■ Prompt
Go through the data below and report how many lines contain "engine"; the reply holds only that number.

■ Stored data

_ _ _ _

-- ==== Sys2Proof/Word.lean ====
section
/-! DEFINITION. The widths the spec gives (00_scope R9, R10) and the colour triples of R16. -/

namespace Sys2Proof

/-- A register or command word: `XLEN` = 32 bits (R9). -/
abbrev Word := BitVec 32

/-- One byte of memory. -/
abbrev Byte := BitVec 8

/-- A C565 endpoint: a u16 (R16, R130). -/
abbrev C565 := BitVec 16

/-- A 2-bit palette index (R16, R153). -/
abbrev Idx := BitVec 2

/-- The channel index `ch`, ordered R before G before B (R16). -/
inductive Chan where
  | r | g | b
  deriving DecidableEq, Repr

/-- A colour triple (R16); the spec's arithmetic on channels is exact integer arithmetic (R11, R155). -/
structure RGB where
  r : Nat
  g : Nat
  b : Nat
  deriving DecidableEq, Repr, Inhabited

/-- A pixel (R16). -/
structure RGBA where
  r : Nat
  g : Nat
  b : Nat
  a : Nat
  deriving DecidableEq, Repr, Inhabited

/-- A Block16: pixels in block row-major order, pixel k at column `k mod 4` and row `k div 4` (R16). -/
abbrev Block16 := List RGBA

end Sys2Proof
end

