-- ==== Sys2Proof/Config.lean ====
section
/-! DEFINITION. What an engine's implementation fixes (00_scope R9, 10_state R50) and the free values: constants
without a body for what the spec leaves open, so that no proof can learn what they are. -/

namespace Sys2Proof

/-- `P_QUANT` (R134). -/
inductive Quant where
  | nearest | truncate
  deriving DecidableEq, Repr

/-- `P_DITHER` (R150): the default, or some other function, named by a number. -/
inductive Dither where
  | bayer4
  | other (id : Nat)
  deriving DecidableEq, Repr

/-- The step of `P_RNG` (R221): the default, or some other generator, named by a number. -/
inductive RngStep where
  | xorshift32
  | other (id : Nat)
  deriving DecidableEq, Repr

/-- The parameters of R9, an argument of every meaning. They are not state (R50): every step keeps them. The
defaults are R9's; `regBase` is the platform's choice, and its default here is a DESIGN CHOICE (log 4). -/
structure Params where
  quant        : Quant   := .nearest
  pcaIters     : Nat     := 8
  flatThresh   : Nat     := 0
  refineRounds : Nat     := 4
  kmeansIters  : Nat     := 8
  dither       : Dither  := .bayer4
  rngStep      : RngStep := .xorshift32
  rngMult      : Word    := 0x9E3779B9#32
  regBase      : Word    := 0#32
  deriving DecidableEq, Repr

/-- The legal values of R9: only `P_PCA_ITERS` is limited. -/
def Params.legal (P : Params) : Bool := decide (8 ≤ P.pcaIters ∧ P.pcaIters ≤ 16)

/-- ID_VALUE (R9, R21). -/
def Config.idValue : Word := 0xBC1C0007#32

/-- REG_WINDOW, in bytes (R9). -/
def Config.regWindow : Nat := 4096

/-- FREE VALUE (log 1): the byte an address holds that nothing has written: "the engine assumes no initial value
of any byte" (R61). -/
opaque Config.initByte : Nat → Byte

/-- FREE VALUE (logs 7, 9, 10): the n-th "any value" byte drawn (R86, R343, R371). -/
opaque Config.freeByte : Nat → Byte

/-- FREE VALUE (log 10): the n-th "any value" word drawn (R86). -/
opaque Config.freeWord : Nat → Word

/-- FREE VALUE (log 12): which of two admitted outcomes a read gets (R414, U19). -/
opaque Config.freeBit : Nat → Bool

/-- FREE VALUE (log 5): a value of `P_DITHER` other than BAYER4: "a total function of (p, P) alone with results
in 0..255 per channel" (R150). Arguments: the function's number, the block's colours, the palette, the pixel, the
channel. -/
opaque Config.otherDither : Nat → List RGB → List RGB → Nat → Chan → Byte

/-- FREE VALUE (log 5): the step of a value of `P_RNG` other than xorshift32 (R221). -/
opaque Config.otherRng : Nat → Word → Word

end Sys2Proof
end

_ _ _ _

■ Exercise result
2